> [Given data]:
/-! ### State.setEvid -/

@[simp] theorem State.setEvid_now (s : State) (i : Nat) (v : Evid) : (s.setEvid i v).now = s.now := rfl
@[simp] theorem State.setEvid_regs (s : State) (i : Nat) (v : Evid) : (s.setEvid i v).regs = s.regs := rfl
@[simp] theorem State.setEvid_quarries (s : State) (i : Nat) (v : Evid) : (s.setEvid i v).quarries = s.quarries := rfl
@[simp] theorem State.setEvid_core (s : State) (i : Nat) (v : Evid) : (s.setEvid i v).core = s.core := rfl
@[simp] theorem State.setEvid_mem (s : State) (i : Nat) (v : Evid) : (s.setEvid i v).mem = s.mem := rfl
@[simp] theorem State.setEvid_ctx (s : State) (i : Nat) (v : Evid) : (s.setEvid i v).ctx = s.ctx := rfl
@[simp] theorem State.setEvid_host (s : State) (i : Nat) (v : Evid) : (s.setEvid i v).host = s.host := rfl
@[simp] theorem State.setEvid_ws (s : State) (i : Nat) (v : Evid) : (s.setEvid i v).ws = s.ws := rfl
@[simp] theorem State.setEvid_kv (s : State) (i : Nat) (v : Evid) : (s.setEvid i v).kv = s.kv := rfl
@[simp] theorem State.setEvid_pwr (s : State) (i : Nat) (v : Evid) : (s.setEvid i v).pwr = s.pwr := rfl
@[simp] theorem State.setEvid_vein (s : State) (i : Nat) (v : Evid) : (s.setEvid i v).vein = s.vein := rfl
@[simp] theorem State.setEvid_coll (s : State) (i : Nat) (v : Evid) : (s.setEvid i v).coll = s.coll := rfl
@[simp] theorem State.setEvid_fos (s : State) (i : Nat) (v : Evid) : (s.setEvid i v).fos = s.fos := rfl
@[simp] theorem State.setEvid_fw (s : State) (i : Nat) (v : Evid) : (s.setEvid i v).fw = s.fw := rfl
@[simp] theorem State.setEvid_blk (s : State) (i : Nat) (v : Evid) : (s.setEvid i v).blk = s.blk := rfl
@[simp] theorem State.setEvid_pins (s : State) (i : Nat) (v : Evid) : (s.setEvid i v).pins = s.pins := rfl
@[simp] theorem State.setEvid_freeCtr (s : State) (i : Nat) (v : Evid) : (s.setEvid i v).freeCtr = s.freeCtr := rfl
@[simp] theorem State.setEvid_pending (s : State) (i : Nat) (v : Evid) : (s.setEvid i v).pending = s.pending := rfl
@[simp] theorem State.setEvid_rd (s : State) (i : Nat) (v : Evid) (o : Nat) : (s.setEvid i v).rd o = s.rd o := rfl
@[simp] theorem State.setEvid_fld (s : State) (i : Nat) (v : Evid) (g : Fld) : (s.setEvid i v).fld g = s.fld g := rfl
@[simp] theorem State.setEvid_flag (s : State) (i : Nat) (v : Evid) (g : Fld) : (s.setEvid i v).flag g = s.flag g := rfl
@[simp] theorem State.setEvid_quarry (s : State) (i : Nat) (v : Evid) (z1 : Nat) : (s.setEvid i v).quarry z1 = s.quarry z1 := rfl
@[simp] theorem State.setEvid_stream (s : State) (i : Nat) (v : Evid) (z1 z2 : Nat) : (s.setEvid i v).stream z1 z2 = s.stream z1 z2 := rfl
@[simp] theorem State.setEvid_sem (s : State) (i : Nat) (v : Evid) (z1 : Nat) : (s.setEvid i v).sem z1 = s.sem z1 := rfl
@[simp] theorem State.setEvid_ctxAt (s : State) (i : Nat) (v : Evid) (z1 : Nat) : (s.setEvid i v).ctxAt z1 = s.ctxAt z1 := rfl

> [Task goal]: Every record, copied exactly, is the expected answer.

> [Task response]:
/-! ### State.setEvid -/

@[simp] theorem State.setEvid_now (s : State) (i : Nat) (v : Evid) : (s.setEvid i v).now = s.now := rfl
@[simp] theorem State.setEvid_regs (s : State) (i : Nat) (v : Evid) : (s.setEvid i v).regs = s.regs := rfl
@[simp] theorem State.setEvid_quarries (s : State) (i : Nat) (v : Evid) : (s.setEvid i v).quarries = s.quarries := rfl
@[simp] theorem State.setEvid_core (s : State) (i : Nat) (v : Evid) : (s.setEvid i v).core = s.core := rfl
@[simp] theorem State.setEvid_mem (s : State) (i : Nat) (v : Evid) : (s.setEvid i v).mem = s.mem := rfl
@[simp] theorem State.setEvid_ctx (s : State) (i : Nat) (v : Evid) : (s.setEvid i v).ctx = s.ctx := rfl
@[simp] theorem State.setEvid_host (s : State) (i : Nat) (v : Evid) : (s.setEvid i v).host = s.host := rfl
@[simp] theorem State.setEvid_ws (s : State) (i : Nat) (v : Evid) : (s.setEvid i v).ws = s.ws := rfl
@[simp] theorem State.setEvid_kv (s : State) (i : Nat) (v : Evid) : (s.setEvid i v).kv = s.kv := rfl
@[simp] theorem State.setEvid_pwr (s : State) (i : Nat) (v : Evid) : (s.setEvid i v).pwr = s.pwr := rfl
@[simp] theorem State.setEvid_vein (s : State) (i : Nat) (v : Evid) : (s.setEvid i v).vein = s.vein := rfl
@[simp] theorem State.setEvid_coll (s : State) (i : Nat) (v : Evid) : (s.setEvid i v).coll = s.coll := rfl
@[simp] theorem State.setEvid_fos (s : State) (i : Nat) (v : Evid) : (s.setEvid i v).fos = s.fos := rfl
@[simp] theorem State.setEvid_fw (s : State) (i : Nat) (v : Evid) : (s.setEvid i v).fw = s.fw := rfl
@[simp] theorem State.setEvid_blk (s : State) (i : Nat) (v : Evid) : (s.setEvid i v).blk = s.blk := rfl
@[simp] theorem State.setEvid_pins (s : State) (i : Nat) (v : Evid) : (s.setEvid i v).pins = s.pins := rfl
@[simp] theorem State.setEvid_freeCtr (s : State) (i : Nat) (v : Evid) : (s.setEvid i v).freeCtr = s.freeCtr := rfl
@[simp] theorem State.setEvid_pending (s : State) (i : Nat) (v : Evid) : (s.setEvid i v).pending = s.pending := rfl
@[simp] theorem State.setEvid_rd (s : State) (i : Nat) (v : Evid) (o : Nat) : (s.setEvid i v).rd o = s.rd o := rfl
@[simp] theorem State.setEvid_fld (s : State) (i : Nat) (v : Evid) (g : Fld) : (s.setEvid i v).fld g = s.fld g := rfl
@[simp] theorem State.setEvid_flag (s : State) (i : Nat) (v : Evid) (g : Fld) : (s.setEvid i v).flag g = s.flag g := rfl
@[simp] theorem State.setEvid_quarry (s : State) (i : Nat) (v : Evid) (z1 : Nat) : (s.setEvid i v).quarry z1 = s.quarry z1 := rfl
@[simp] theorem State.setEvid_stream (s : State) (i : Nat) (v : Evid) (z1 z2 : Nat) : (s.setEvid i v).stream z1 z2 = s.stream z1 z2 := rfl
@[simp] theorem State.setEvid_sem (s : State) (i : Nat) (v : Evid) (z1 : Nat) : (s.setEvid i v).sem z1 = s.sem z1 := rfl
@[simp] theorem State.setEvid_ctxAt (s : State) (i : Nat) (v : Evid) (z1 : Nat) : (s.setEvid i v).ctxAt z1 = s.ctxAt z1 := rfl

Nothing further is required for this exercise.